Roland's work in the sports business is different from Sig's in that as a "stats coach", he is on the bench with the team for every NBA game. His data collection during the game is limited by NBA rules (no electronic aids allowed in the bench area), and he has very little time to interact with the head coach, so he must pay close attention to off-the-ball actions and nuances in play, present his main points clearly, and decide before the game on what he is going to present. His advice to quantitative analysts who would like to make the jump to a professional team is three-fold: develop original and creative work, speak to the language of sports decision makers, and make sure that the work is compelling and credible. Credibility is the most critical element, in my opinion; statistical analysis will always be held under suspicion, and it is very important that it be presented clearly and honestly without any hint of overselling.
I was hesitant before the conference as to whether I would find it useful; I was one of just two soccer-related people there and the other person wasn't really there to interact with the other researchers.

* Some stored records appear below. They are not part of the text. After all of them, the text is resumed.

/-- What a dictionary WRITE leaves of the store (R389, R390, R397, R401, R404): one that a gate stops or the object refuses is answered
with that status, its channel keeps the answer, and no object of a chapter changes; one that is accepted is held as the object keeps
it, and a READ then gives it. Not said here of the objects whose records have a row of their own, of grants, of port sets and ranks
(frames may move at once), and of a scaling context that an operation holds (R49). -/
def Obligations.DictionaryWritesTakeEffect : Prop :=
  (∀ (p : Part) (d : Dev) (q : List Instr) (rq : Rq) (idx sub off : Nat) (data : List Byte) (c st : Nat) (d1 : Dev),
    let k : Call := ⟨2, idx, sub, off, true, data.length, 0, data⟩
    taken d rq k = some (c, d1) → tooLong rq.path data.length = false → data.length ≤ 294912 → writeGate d1 c rq.path k = some st →
    ∃ t, exec (.dictWrite rq idx sub off true data) ⟨p, d, q⟩ = .next ⟨p, t, q⟩ ∧ (t.chan c).rsp = Rsp.st st
      ∧ ∀ i s r, 0x1030 < i → t.rd i s r = d.rd i s r)
  ∧ (∀ (p : Part) (d : Dev) (q : List Instr) (rq : Rq) (idx sub off : Nat) (data : List Byte) (c : Nat) (d1 : Dev),
    let k : Call := ⟨2, idx, sub, off, true, data.length, 0, data⟩
    let r := (dictWriteRule p idx sub off data d1).2
    writeTaken d rq k = some (c, d1) → r.status ≠ stOK →
    ∃ t, exec (.dictWrite rq idx sub off true data) ⟨p, d, q⟩ = .next ⟨p, t, q⟩ ∧ (t.chan c).rsp = r
      ∧ ∀ i s r, 0x1030 < i → t.rd i s r = d.rd i s r)
  ∧ (∀ (p : Part) (d : Dev) (q : List Instr) (rq : Rq) (o : Obj) (idx sub rec c : Nat) (data : List Byte) (d1 : Dev),
    let k : Call := ⟨2, idx, sub, o.bytes * rec, true, data.length, 0, data⟩
    writeTaken d rq k = some (c, d1) → (dictWriteRule p idx sub (o.bytes * rec) data d1).2 = Rsp.st stOK →
    findObj idx sub = some o → data.length = o.bytes → ownRule p idx sub rec (ofBytes data) = none →
    idx ∉ [0x6003, 0x6004, 0x6020] → (linkScope idx sub = true → p.hasLink rec = true) →
    (idx = 0x4300 → (d1.ctx rec).busy = false) →
    ∃ t, exec (.dictWrite rq idx sub (o.bytes * rec) true data) ⟨p, d, q⟩ = .next ⟨p, t, q⟩ ∧ (t.chan c).rsp = Rsp.st stOK
      ∧ t.rd idx sub rec = kept d1 idx sub rec (ofBytes data))
  ∧ (∀ (p : Part) (d : Dev) (path : Path) (o : Obj) (idx sub rec c : Nat), findObj idx sub = some o → o.acc = accRw → idx ≠ 0x4300 →
    rec < o.count p (tabNow d idx sub) →
    (readRsp p d path c idx sub (o.bytes * rec) o.bytes).data = toBytes o.bytes (recRead p d idx sub rec))

/-- `x` is a dictionary request that reads, with what R396 compares of it: a request without data of any operation, EVQ_READ, LOG_READ
and the reads that rearm. -/
def readRequests (rq : Rq) (op idx sub off len : Nat) (x : Instr × Call) : Prop :=
  x ∈ [(.describe rq ⟨op, idx, off, len⟩ sub, ⟨op, idx, sub, off, true, len, 0, []⟩), (.evqRead rq, ⟨0x10, 0x1021, 0, 0, true, 0, 0, []⟩),
    (.logRead rq off, ⟨0x11, 0x1020, 0, 0, true, 0, off, []⟩), (.qhwmRead rq off len, Call.read 0x3102 1 off len),
    (.bufFreeLwmRead rq, Call.read 0x3000 2 0 4), (.ctxInUseHwmRead rq off len, Call.read 0x4002 1 off len),
    (.marginTimingRead rq off len, Call.read 0x9012 0 off len), (.sampleRead rq len, Call.read 0x2020 1 0 len)]

/-- A WRITE of one record of a table. -/
def recordCall (idx rec : Nat) (bytes : List Byte) : Call := ⟨2, idx, 0, bytes.length * rec, true, bytes.length, 0, bytes⟩

/-- `x` is a request that writes, of those in the table's order up to the operations of the groves and of collectives. -/
def writeRequests (rq : Rq) (a b c e f : Nat) (last : Bool) (data : List Byte) (ws : List Word) (x : Instr × Call) : Prop :=
  x ∈ [(.dictWrite rq a b c last data, ⟨2, a, b, c, last, data.length, 0, data⟩),
    (.octSegment rq a b c data, ⟨2, a, b, c, false, data.length, 0, data⟩), (.unlock rq a, Call.write 0x1F00 0 (toBytes 2 a)),
    (.evqFlush rq a, Call.write 0x1021 5 (toBytes 1 a)), (.evqOwnerChange rq a, Call.write 0x1021 4 (toBytes 1 a)),
    (.groveCtrlStart rq a b, Call.write 0x4101 0 (groveCtrlBytes 1 a b)), (.groveCtrlHalt rq a, Call.write 0x4101 0 (groveCtrlBytes 2 a 0)),
    (.groveCtrlReset rq a, Call.write 0x4101 0 (groveCtrlBytes 3 a 0)),
    (.instrWrite rq a b c ws, Call.write 0x4102 0 (instrWriteBytes a b c ws)),
    (.instrLoadMem rq a b c e f, Call.write 0x4102 1 (toBytes 24 (pack [(0, 32, a), (32, 15, c), (48, 16, b), (64, 64, e), (128, 64, f)]))),
    (.bankSwitch rq a b c, Call.write 0x4102 4 (toBytes 8 (pack [(0, 32, c), (32, 24, b), (56, 8, a)]))),
    (.scaleCtxClear rq a, Call.write 0x4300 2 (toBytes 2 a)), (.collSubmit rq data, Call.write 0x5000 0 data),
    (.moeRouteRelease rq a b, Call.write 0x5030 1 (toBytes 4 a ++ toBytes 4 b)),
    (.filterSetCommit rq a, Call.write 0x5110 1 (toBytes 1 (a % 128))),
    (.filterSetUncommit rq a, Call.write 0x5110 1 (toBytes 1 (a % 128 + 128))),
    (.fcmEnter rq a, Call.write 0x8400 0 (fcmCtrlBytes 1 a)), (.fcmLeave rq a, Call.write 0x8400 0 (fcmCtrlBytes 2 a)),
    (.ckptCheckpoint rq a b, Call.write 0x8500 2 (ckptCtrlBytes a 1 b)),
    (.ckptCheckpointStop rq a b, Call.write 0x8500 2 (ckptCtrlBytes a 2 b)),
    (.ckptRestore rq a b c e, Call.write 0x8500 4 (toBytes 4 a ++ toBytes 1 b ++ List.replicate 3 0 ++ toBytes 8 c ++ toBytes 8 e
      ++ List.replicate 8 0))]

/-- `x` is a request that writes, of the rest of the table's but for BOOT_RESET and ATTEMPT_RESET. -/
def moreWriteRequests (rq : Rq) (a b c : Nat) (data : List Byte) (recs : List Nat) (job : JobRec) (cmd : FenceCmd)
    (x : Instr × Call) : Prop :=
  x ∈ [(.bufReclaim rq a b, Call.write 0x3010 5 (toBytes 4 a ++ toBytes 1 b ++ List.replicate 3 0)),
    (.linkEnable rq a, Call.write 0x2001 1 (linkCtrlBytes a 1)), (.linkDisable rq a, Call.write 0x2001 1 (linkCtrlBytes a 2)),
    (.linkRetrain rq a, Call.write 0x2001 1 (linkCtrlBytes a 3)), (.linkRestoreLane rq a, Call.write 0x2001 1 (linkCtrlBytes a 4)),
    (.linkEraseCoefficients rq a, Call.write 0x2001 1 (linkCtrlBytes a 5)), (.ethMacFlush rq a, Call.write 0x2012 2 (toBytes 2 a)),
    (.mirrorNWrite rq a b, recordCall 0x2020 a (toBytes 4 b)),
    (.epochSwap rq a b c, Call.write 0x6011 1 (toBytes 4 (a % 256) ++ toBytes 4 b ++ toBytes 8 c)),
    (.jobCreate rq job, recordCall 0x6002 job.idx (toBytes 32 (jobImage { job with valid := true }))),
    (.jobDelete rq job, recordCall 0x6002 job.idx (toBytes 32 (jobImage { job with valid := false }))),
    (.jobAdaptiveUpdate rq job, recordCall 0x6002 job.idx (toBytes 32 (jobImage { job with valid := true }))),
    (.grantWrite rq a recs, ⟨2, 0x6020, 0, 32 * a, true, (recs.flatMap (toBytes 32)).length, 0, recs.flatMap (toBytes 32)⟩),
    (.unfence rq cmd, Call.write 0x6030 0 (toBytes 24 (fenceRec { cmd with op := 2 }))),
    (.paceSourceWrite rq a, Call.write 0x8000 1 (toBytes 1 a)), (.paceLoad rq a, Call.write 0x8000 3 (toBytes 8 a)),
    (.paceStep rq a, Call.write 0x8000 4 (toBytes 8 a)), (.paceCal rq a, Call.write 0x8000 5 (toBytes 1 a)),
    (.schedArm rq a b, recordCall 0x8100 a (toBytes 32 b)), (.schedCancel rq a, Call.write 0x8100 1 (toBytes 1 a)),
    (.wallclockSet rq a, Call.write 0x8200 1 (toBytes 8 a)), (.telemSnapNow rq a, Call.write 0x9111 0 (toBytes 1 a)),
    (.flashWrite rq a data, Call.write 0xA001 0 (toBytes 8 (a % 2 ^ 32) ++ data)),
    (.flashErase rq a b, Call.write 0xA001 1 (toBytes 4 a ++ toBytes 4 b)), (.verifyBankA rq, bootCtrl 2), (.verifyBankB rq, bootCtrl 3)]
  ∨ (cmd.op % 256 ≠ 2 ∧ x = (.fence rq cmd, Call.write 0x6030 0 (toBytes 24 (fenceRec cmd))))

/-- `x` is a request after which the device may have reset. -/
def resetRequests (rq : Rq) (x : Instr × Call) : Prop := x ∈ [(.bootReset rq, bootCtrl 1), (.attemptReset rq, bootCtrl 4)]

/-- A response stands where it goes: in the slot of the request, or among what has left for the peer (R399, R405). -/
def responded (rq : Rq) (r : Rsp) (t : Dev) : Prop :=
  match rq.path with
  | .slot n => ∃ h, t.slot n = ⟨rspHeader h r, r.data⟩
  | .peer a => Out.response (linkLocal, vdpPort) a rq.seq r ∈ t.out

/-- R396's cases for a request that has been seen: repeated as it was, the kept response is sent again and nothing executes; with the
same REQSEQ but another header or data, BAD_FIELD and nothing executes; with d from 2^31 on, BAR0 answers BAD_FIELD, and the field network
sends no response and counts a stale request. `c` is the channel, `d1` the device that has taken the request. -/
def repeats (p : Part) (dev : Dev) (q : List Instr) (rq : Rq) (x : Instr × Call) (c : Nat) (d1 : Dev) : Prop :=
  let back := fun l => (rq.seq + 2 ^ 32 - l) % 2 ^ 32
  (∀ l, (d1.chan c).lastReq = some (l, x.2.image) → back l = 0 →
    exec x.1 ⟨p, dev, q⟩ = .next ⟨p, respond (d1.inc 0x1030 0 2) rq (d1.chan c).rsp, q⟩)
  ∧ (∀ l im, (d1.chan c).lastReq = some (l, im) → im ≠ x.2.image → back l = 0 →
    exec x.1 ⟨p, dev, q⟩ = .next ⟨p, respond d1 rq (Rsp.st stBadField), q⟩)
  ∧ (∀ l im n, (d1.chan c).lastReq = some (l, im) → 2 ^ 31 ≤ back l → rq.path = .slot n →
    exec x.1 ⟨p, dev, q⟩ = .next ⟨p, respond d1 rq (Rsp.st stBadField), q⟩)
  ∧ (∀ l im a, (d1.chan c).lastReq = some (l, im) → 2 ^ 31 ≤ back l → rq.path = .peer a →
    exec x.1 ⟨p, dev, q⟩ = .next ⟨p, d1.inc 0x1030 0 3, q⟩)

/-- R396's five cases, for every dictionary request that the table has: a request that has been received and is new on its channel (no
last request, or d from 1 to 2^31 - 1) executes, and the channel keeps it with the response that leaves; one that was seen never
executes twice. BOOT_RESET and ATTEMPT_RESET may leave no channel; entry into fixed-cycle mode, while it is armed, holds
COLL_SUBMIT and START (R223). -/
def Obligations.ChannelSequence : Prop :=
  ∀ (p : Part) (dev : Dev) (q : List Instr) (rq : Rq) (a b c e f : Nat) (last : Bool) (data : List Byte) (ws : List Word)
    (recs : List Nat) (job : JobRec) (cmd : FenceCmd),
    (∀ x, readRequests rq a b c e f x ∨ writeRequests rq a b c e f last data ws x ∨ moreWriteRequests rq a b c data recs job cmd x →
      ∀ d0, receive dev rq x.2 = .ok d0 →
      let n := (enterChan d0 rq.path).1
      let d1 := (enterChan d0 rq.path).2
      let back := fun l => (rq.seq + 2 ^ 32 - l) % 2 ^ 32
      (dev.modes.fcm ≠ 1 → ((d1.chan n).lastReq = none ∨ ∃ l im, (d1.chan n).lastReq = some (l, im) ∧ 1 ≤ back l ∧ back l < 2 ^ 31) →
        ∃ t, exec x.1 ⟨p, dev, q⟩ = .next ⟨p, t, q⟩ ∧ (t.chan n).lastReq = some (rq.seq, x.2.image) ∧ responded rq (t.chan n).rsp t)
      ∧ repeats p dev q rq x n d1)
    ∧ (∀ x, resetRequests rq x → ∀ d0, receive dev rq x.2 = .ok d0 →
      repeats p dev q rq x (enterChan d0 rq.path).1 (enterChan d0 rq.path).2)

/-- The reads that change what they read complete (R101, R242, R248, R296, R297, R311, R394, R397, R468): a READ that no gate stops
answers with the bytes asked for, and the marks it touched are rearmed, or the samples it returned are gone and their cells are let
go; OFFSET or LENGTH that is no whole number of a table's records is answered BAD_FIELD and rearms nothing. What a read of a part of a
table rearms is the model's choice (log entry 42). -/
def Obligations.RearmingReadsComplete : Prop :=
  (∀ (p : Part) (d : Dev) (q : List Instr) (rq : Rq) (off len c : Nat) (d1 : Dev),
    let k := Call.read 0x3102 1 off len
    readTaken d rq k = some (c, d1) →
    exec (.qhwmRead rq off len) ⟨p, d, q⟩ = .next ⟨p,
      if off % 256 ≠ 0 ∨ len % 256 ≠ 0 then answered c rq k d1 (Rsp.st stBadField) else answered c rq k ((touched rq.path off len 256 128).foldl rearmLink d1)
        (Rsp.bytes rq.path off len ((List.range 128).flatMap (fun n => toBytes 256 (qhwmLink d1 n)))), q⟩)
  ∧ (∀ (p : Part) (d : Dev) (q : List Instr) (rq : Rq) (c : Nat) (d1 : Dev),
    let k := Call.read 0x3000 2 0 4
    readTaken d rq k = some (c, d1) →
    exec (.bufFreeLwmRead rq) ⟨p, d, q⟩ = .next ⟨p,
      answered c rq k { d1 with buf := { d1.buf with lwm := bufFree d1 } }
        ⟨stOK, 0, 4, toBytes 4 (min d1.buf.lwm (bufFree d1))⟩, q⟩)
  ∧ (∀ (p : Part) (d : Dev) (q : List Instr) (rq : Rq) (off len c : Nat) (d1 : Dev),
    let k := Call.read 0x4002 1 off len
    readTaken d rq k = some (c, d1) →
    exec (.ctxInUseHwmRead rq off len) ⟨p, d, q⟩ = .next ⟨p,
      if off % 2 ≠ 0 ∨ len % 2 ≠ 0 then answered c rq k d1 (Rsp.st stBadField) else answered c rq k ((touched rq.path off len 2 (16 * p.groves)).foldl
          (fun d k => { d with marks := d.marks.set 0 (1000 + k) (ctxNow d k) }) d1)
        (Rsp.bytes rq.path off len ((List.range (16 * p.groves)).flatMap
          (fun k => toBytes 2 (max (d1.marks.get 0 (1000 + k)) (ctxNow d1 k))))), q⟩)
  ∧ (∀ (p : Part) (d : Dev) (q : List Instr) (rq : Rq) (off len c : Nat) (d1 : Dev),
    let k := Call.read 0x9012 0 off len
    readTaken d rq k = some (c, d1) →
    exec (.marginTimingRead rq off len) ⟨p, d, q⟩ = .next ⟨p,
      if off % 8 ≠ 0 ∨ len % 8 ≠ 0 then answered c rq k d1 (Rsp.st stBadField) else answered c rq k ((touched rq.path off len 8 64).foldl
          (fun d k => { d with health := { d.health with slackLow := d.health.slackLow.set 0 k (d.health.slack.get 0 k) } }) d1)
        (Rsp.bytes rq.path off len ((List.range 64).flatMap (fun k => toBytes 8 (timingRec d1 k)))), q⟩)
  ∧ (∀ (p : Part) (d : Dev) (q : List Instr) (rq : Rq) (len c : Nat) (d1 : Dev),
    let k := Call.read 0x2020 1 0 len
    let n := min 16 (returned rq.path 0 len (160 * d1.sw.samples.length) / 160)
    readTaken d rq k = some (c, d1) →
    exec (.sampleRead rq len) ⟨p, d, q⟩ = .next ⟨p,
      answered c rq k (releaseCells { d1 with sw := { d1.sw with samples := d1.sw.samples.drop n } } 160
          ((d1.sw.samples.take n).filterMap (fun x => x.cell)))
        ⟨stOK, 0, 160 * min 16 d1.sw.samples.length, (d1.sw.samples.take n).flatMap sampleBytes⟩, q⟩)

But I enjoyed the posters and the conversation with the analysts in other fields. The established analysts like Sig and Dean Oliver were all very encouraging of my efforts and gave me some very valuable perspective on their work. It was especially good to meet Dean Oliver, whose work on basketball analytics has been of consistently high quality. I think we're both recognizing the parallels in the modeling and analysis challenges of soccer to those of other sports, so any advances made in this sport will be closely watched in others.
Once again, thanks to Ben Alamar for putting on a productive conference and selecting a good mix of speakers and posters. I hope to see most of them in Boston next year!